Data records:
Start of Block

-- ==== Sys2Proof/Machine/Cache.lean ====
section
/-!
DEFINITION. The core cache (R205 to R207, R216 to R225): its answers to snoops, its transitions on accesses and replies,
replacement, prefetch, maintenance, pinning and errors.
-/

namespace Sys2Proof.Machine

/-! ### Values -/

/-- The register value of a load of n bytes. -/
def loadVal (n : Nat) (signed : Bool) (b : Bytes) : Word :=
  let v := ofLe (b.take n)
  if signed then BitVec.ofInt 64 (toInt (8 * n) v) else BitVec.ofNat 64 v

/-- New memory value of an AMO on n bytes (the RISC-V A extension). -/
def amoVal (op : AmoOp) (n old new : Nat) : Nat :=
  let w := 8 * n
  let x := toInt w old
  let y := toInt w new
  let nw := new % 2 ^ w
  match op with
  | .swap => nw
  | .add => (old + nw) % 2 ^ w
  | .xor => old ^^^ nw
  | .and => old &&& nw
  | .or => old ||| nw
  | .min => if x ≤ y then old else nw
  | .max => if x ≤ y then nw else old
  | .minu => if old ≤ nw then old else nw
  | .maxu => if old ≤ nw then nw else old

/-! ### Entries -/

/-- Entry e is pinned. -/
def State.pinned (s : State) (a e : Nat) : Bool := bit (s.ctl a).pin e
/-- An entry may be replaced (R217). -/
def State.eligible (s : State) (a e : Nat) : Bool :=
  !s.pinned a e && !bit (s.ctl a).off e && (match (s.cent a e).st with | .is | .im | .sm | .wb | .wbx => false | _ => true)
/-- The lowest-numbered eligible invalid entry. -/
def State.invalidEnt (s : State) (a : Nat) : Option Nat :=
  (List.range 48).find? (fun e => s.eligible a e && decide ((s.cent a e).st = .i))
/-- One step of the replacement LFSR (R217). -/
def lfsr16 (v : Nat) : Nat := if v % 2 = 1 then (v / 2) ^^^ 0xB400 else v / 2

/-! ### Snoops (Table 6.5) -/

/-- The answer of a cache to a snoop. -/
def State.snpRsp (s : State) (a x : Nat) (r : SnpResult) (data : Option Bytes) (cancel : Option Nat) : State :=
  (s.count a 6).send {
    kind := .snpRsp, line := x, agent := a, result := r, hasData := data.isSome, data := data.getD [],
    cancel := cancel.isSome, tag := cancel.getD 0 }

/-- Line data that a cache forwards to the requester named in a snoop; a CXL agent takes S in place of F (R369). -/
def State.forward (s : State) (m : CohMsg) (st : CState) (c : CacheEnt) : State :=
  s.send { kind := .dataR, line := m.line, agent := m.req, st := if st = .f ∧ s.cxl m.req then .s else st, data := c.data, off := m.off, len := m.len }

/-- A snoop that the home never sends in this state: MISS and COHERENCE_ERR. -/
def State.never (s : State) (m : CohMsg) : State := (s.snpRsp m.agent m.line .miss none none).cohErr m.agent m.line

/-- A forwarding snoop meets the valid entry e of a cache (Table 6.5); a line with an uncorrectable byte is not forwarded
(R212). -/
def State.snoopEnt (s : State) (e : Nat) (m : CohMsg) : State :=
  let a := m.agent
  let read : Bool := match (s.cent a e).st with | .m | .e | .f | .wb => true | .sm => (s.cent a e).wasF | _ => false
  let k := if read then ((s.cent a e).singles 0 128).length else 0
  let c := if read then (s.cent a e).fixed 0 128 else s.cent a e
  let s := if read then s.setCent a e c else s
  State.tallyCe (a := a) (e := e) (k := k) <|
  let cc := if c.st = .wb then some e else none
  let dd := if c.dirty then some c.data else none
  if c.bad 0 128 ∧ c.st ≠ .s ∧ c.st ≠ .i ∧ c.st ≠ .wbx ∧ c.st ≠ .is ∧ c.st ≠ .im ∧ (c.st ≠ .sm ∨ c.wasF) then
    let s1 := (s.cacheErr a e (if c.st = .m ∨ (c.st = .wb ∧ c.dirty) then 3 else 2)).leave a c.line
    ((s1.setCent a e (match c.st with
      | .wb => { c with st := .wbx }
      | .sm => { c with st := .im, wasF := false }
      | _ => {})).count a 6).send
      { kind := .snpRsp, line := m.line, agent := a, result := .ack, hasData := true, data := c.data, poison := true, len := c.badMask,
        cancel := cc.isSome, tag := cc.getD 0 }
  else
    match c.st, m.kind with
    | .m, .snpS => (((s.forward m .f c).snpRsp a m.line .fwd (some c.data) none).leave a m.line).setCent a e { c with st := .s }
    | .m, .snpX => (((s.forward m .m c).snpRsp a m.line .fwd none none).leave a m.line).setCent a e {}
    | .m, .snpU => ((s.forward m .i c).snpRsp a m.line .fwd (some c.data) none).setCent a e { c with st := .e }
    | .m, _ => (s.forward m .i c).snpRsp a m.line .fwd none none
    | .e, .snpS => (((s.forward m .f c).snpRsp a m.line .fwd none none).leave a m.line).setCent a e { c with st := .s }
    | .e, .snpX => (((s.forward m .e c).snpRsp a m.line .fwd none none).leave a m.line).setCent a e {}
    | .e, _ => (s.forward m .i c).snpRsp a m.line .fwd none none
    | .f, .snpS => ((s.forward m .f c).snpRsp a m.line .fwd none none).setCent a e { c with st := .s }
    | .f, .snpX => s.never m
    | .f, _ => (s.forward m .i c).snpRsp a m.line .fwd none none
    | .sm, .snpX => s.never m
    | .sm, .snpS =>
      if c.wasF then ((s.forward m .f c).snpRsp a m.line .fwd none none).setCent a e { c with wasF := false } else s.never m
    | .sm, _ => if c.wasF then (s.forward m .i c).snpRsp a m.line .fwd none none else s.never m
    | .wb, .snpS => ((s.forward m .f c).snpRsp a m.line .fwd dd cc).setCent a e { c with st := .wbx }
    | .wb, .snpX => ((s.forward m (if c.dirty then .m else .e) c).snpRsp a m.line .fwd none cc).setCent a e { c with st := .wbx }
    | .wb, .snpU => ((s.forward m .i c).snpRsp a m.line .fwd dd cc).setCent a e { c with st := .wbx }
    | .wb, _ => (s.forward m .i c).snpRsp a m.line .fwd none none
    | .s, _ => s.never m
    | .wbx, _ => s.snpRsp a m.line .miss none none
    | .i, _ => s.snpRsp a m.line .miss none none
    | .is, _ => s
    | .im, _ => s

End of Block

**Exercise goal**
Identify the lines in the entries above that contain "getD", then copy them out.

**Exercise output**
    kind := .snpRsp, line := x, agent := a, result := r, hasData := data.isSome, data := data.getD [],
    cancel := cancel.isSome, tag := cancel.getD 0 }
        cancel := cc.isSome, tag := cc.getD 0 }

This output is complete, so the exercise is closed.